Stress makes us do things. And sometimes that ends up being the wrong thing. But very often it tends to be the right thing. So the question shouldn’t be “how do I stop the stress response?” It should be “is this stress response serving me right now?” And that question isn’t about your amygdala. That question is about you.
And this lesson should sound familiar from the stress lecture because it’s the same principle. We don’t need fancy neuroscience jargon to understand what’s going on. Amygdala hijack, fight-or-flight, getting out of the amygdala and into the frontal lobe—this is all just complicated language for something that’s very simple. And I’ll tell you what—when you take these things out of jargon and put them into what’s actually going on, it’s not the amygdala, it’s your way of responding. Is the way of responding serving you? That’s when you start to see results. That’s when, working in the clinical space, I would start to see people developing. That’s when, working with executives, you start to see them getting it right. Because it’s not jargon anymore—it’s actionable.

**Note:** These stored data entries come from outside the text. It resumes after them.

-- ==== Sys2Proof/Machine/Emit.lean ====
section
/-! DEFINITION. The bit-writer and the stream framing (45_huffman_encode.md rules R97 to R103). -/

namespace Sys2Proof.Machine

/-- Selector MTF (rule R97). -/
def selectorMtf (pos : List Nat) : List Nat → List Nat
  | [] => []
  | t :: rest => pos.idxOf t :: selectorMtf (toFront t (pos.idxOf t) pos) rest

/-- `SELMTF[i]` 1 bits and a 0 bit (rules R97 and R99). -/
def unaryField (j : Nat) : BitField := (j + 1, BitVec.ofNat 32 (2 ^ (j + 1) - 2))

/-- The in-use bits of group `i`, byte `16i` first. -/
def groupBits (inUse : BitVec 256) (i : Nat) : List Bool :=
  (List.range 16).map fun j => inUse.getLsbD (16 * i + j)

/-- Whether group `i` has a byte value in use: `U[i]` of rule R99. -/
def groupUsed (inUse : BitVec 256) (i : Nat) : Bool := (groupBits inUse i).any id

/-- Sixteen bits as one field, the first bit the most significant. -/
def bitmapField (bits : List Bool) : BitField := (16, BitVec.ofNat 32 (bitsToNat bits))

/-- The group bitmap and the sub-bitmaps of the groups in use (rule R99). -/
def bitmapFields (inUse : BitVec 256) : List BitField :=
  bitmapField ((List.range 16).map (groupUsed inUse)) ::
    ((List.range 16).filter (groupUsed inUse)).map fun i => bitmapField (groupBits inUse i)

/-- The steps from length `curr` to length `l` and the end of a symbol's length (rule R98). -/
def lengthSteps (curr l : Nat) : List BitField :=
  List.replicate (l - curr) (2, 0b10) ++ List.replicate (curr - l) (2, 0b11) ++ [(1, 0)]

/-- The symbols' lengths, each coded against the one before (rule R98). -/
def lengthDeltas : Nat → List Nat → List BitField
  | _, [] => []
  | curr, l :: lens => lengthSteps curr l ++ lengthDeltas l lens

/-- The code-length coding of one table (rule R98). -/
def tableFields (lens : List Nat) : List BitField :=
  (5, BitVec.ofNat 32 (lens.headD 0)) :: lengthDeltas (lens.headD 0) lens

/-- The symbols of the groups, each group under its selector's table (rule R99). -/
def bodyFields (lens codes : List (List Nat)) : List (List Nat) → List Nat → List BitField
  | g :: groups, t :: selectors =>
    (g.map fun x =>
      ((lens.getD t []).getD x 0, BitVec.ofNat 32 ((codes.getD t []).getD x 0)))
      ++ bodyFields lens codes groups selectors
  | _, _ => []

/-- Everything `ENC_EMIT` writes, in order (rule R99). -/
def Encoder.emitFields (e : Encoder) : List BitField :=
  let selectors := e.selector.readNats 0 e.nSelectors.toNat
  let lens := e.eLen.readRows Config.symbolRow e.nGroups.toNat e.alphabet
  let codes := e.eCode.readRows Config.symbolRow e.nGroups.toNat e.alphabet
  let syms := e.mtfv.readNats 0 e.nMtf.toNat
  bitmapFields e.inUse
    ++ [(3, e.nGroups.setWidth 32), (15, e.nSelectors.setWidth 32)]
    ++ (selectorMtf (List.range e.nGroups.toNat) selectors).map unaryField
    ++ lens.flatMap tableFields
    ++ bodyFields lens codes (symbolGroups Config.groupSize syms.length syms) selectors

/-- `ENC_EMIT` (rule R99), a block being loaded. -/
def encEmit (s : State) : CmdResult :=
  if s.enc.estate ≠ .coded then .raise .state s
  else sinkCommand (fun s =>
    .done { s with
      sink := s.sink.writeAll s.enc.emitFields
      enc := { s.enc with
        selMtf := s.enc.selMtf.writeNats 0
          (selectorMtf (List.range s.enc.nGroups.toNat)
            (s.enc.selector.readNats 0 s.enc.nSelectors.toNat)) }.resetBlock }) s

/-- `ENC_EMIT` (rules R85 and R99). -/
def execEncEmit (s : State) : Host.Outcome State Fault Refusal :=
  runCommand .encEmit (unlessNoBlock encEmit) s

/-- `ENC_STREAM_HDR` (rule R101). -/
def execEncStreamHdr (s : State) : Host.Outcome State Fault Refusal :=
  runCommand .encStreamHdr (sinkCommand fun s =>
    .done { s with sink := s.sink.writeAll (streamHeaderFields s.blockSize), combined := 0 }) s

/-- `ENC_BLOCK_HDR rand, origPtr` (rule R102), a block being loaded. -/
def encBlockHdr (rand : BitVec 1) (origPtr : BitVec 24) (s : State) : CmdResult :=
  sinkCommand (fun s =>
    if s.enc.last.toInt < (origPtr.toNat : Int) then .raise .operand s
    else .done { s with
      sink := s.sink.writeAll (blockHeaderFields s.crcValue rand origPtr) }) s

/-- `ENC_BLOCK_HDR rand, origPtr` (rules R85 and R102). -/
def execEncBlockHdr (rand : BitVec 1) (origPtr : BitVec 24) (s : State) :
    Host.Outcome State Fault Refusal :=
  runCommand (.encBlockHdr rand origPtr) (unlessNoBlock (encBlockHdr rand origPtr)) s

/-- `ENC_TRAILER` (rule R103). -/
def execEncTrailer (s : State) : Host.Outcome State Fault Refusal :=
  runCommand .encTrailer (sinkCommand fun s =>
    .done { s with
      sink := (s.sink.writeAll (trailerMagicFields ++ wordFields s.combined)).finish }) s

end Sys2Proof.Machine
end

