-- ==== Sys2Proof/Machine/Dispatch.lean ====
section
/-! DEFINITION. One arm per command. -/

namespace Sys2Proof.Machine

def exec (i : Instr) (s : State) : Host.Outcome State Fault Refusal :=
  match i with
  | .nop => Sys2Proof.Machine.execNop s
  | .sysReset => Sys2Proof.Machine.execSysReset s
  | .cfg bs => Sys2Proof.Machine.execCfg bs s
  | .sinkReset => Sys2Proof.Machine.execSinkReset s
  | .sinkWrite n value => Sys2Proof.Machine.execSinkWrite n value s
  | .sinkFlush => Sys2Proof.Machine.execSinkFlush s
  | .sinkFinish => Sys2Proof.Machine.execSinkFinish s
  | .srcReset => Sys2Proof.Machine.execSrcReset s
  | .srcRead n => Sys2Proof.Machine.execSrcRead n s
  | .crcReset => Sys2Proof.Machine.execCrcReset s
  | .crcUpdate byte => Sys2Proof.Machine.execCrcUpdate byte s
  | .crcUpdateRun byte count => Sys2Proof.Machine.execCrcUpdateRun byte count s
  | .crcCombine => Sys2Proof.Machine.execCrcCombine s
  | .crcFold value => Sys2Proof.Machine.execCrcFold value s
  | .blkReset => Sys2Proof.Machine.execBlkReset s
  | .blkPut byte => Sys2Proof.Machine.execBlkPut byte s
  | .encMtf => Sys2Proof.Machine.execEncMtf s
  | .encTrain => Sys2Proof.Machine.execEncTrain s
  | .encCodes => Sys2Proof.Machine.execEncCodes s
  | .encEmit => Sys2Proof.Machine.execEncEmit s
  | .encStreamHdr => Sys2Proof.Machine.execEncStreamHdr s
  | .encBlockHdr rand origPtr => Sys2Proof.Machine.execEncBlockHdr rand origPtr s
  | .encTrailer => Sys2Proof.Machine.execEncTrailer s
  | .decReset => Sys2Proof.Machine.execDecReset s
  | .decStreamHdr => Sys2Proof.Machine.execDecStreamHdr s
  | .decBlockStart => Sys2Proof.Machine.execDecBlockStart s
  | .decTables => Sys2Proof.Machine.execDecTables s
  | .decSymbols => Sys2Proof.Machine.execDecSymbols s
  | .decIbwt => Sys2Proof.Machine.execDecIbwt s
  | .decWalk => Sys2Proof.Machine.execDecWalk s
  | .decBlockEnd => Sys2Proof.Machine.execDecBlockEnd s

end Sys2Proof.Machine
end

So if you’re emotionally overwhelmed, the question isn’t “how do you calm the amygdala?” The question is “how do you respond differently?” And the answer is much more accessible than the jargon suggests.
The amygdala isn’t the fear centre of the brain. It is your emotional intensity detector. And the sooner we stop blaming it for our problems, the sooner we can start working on the things that actually matter—which is how we choose to respond.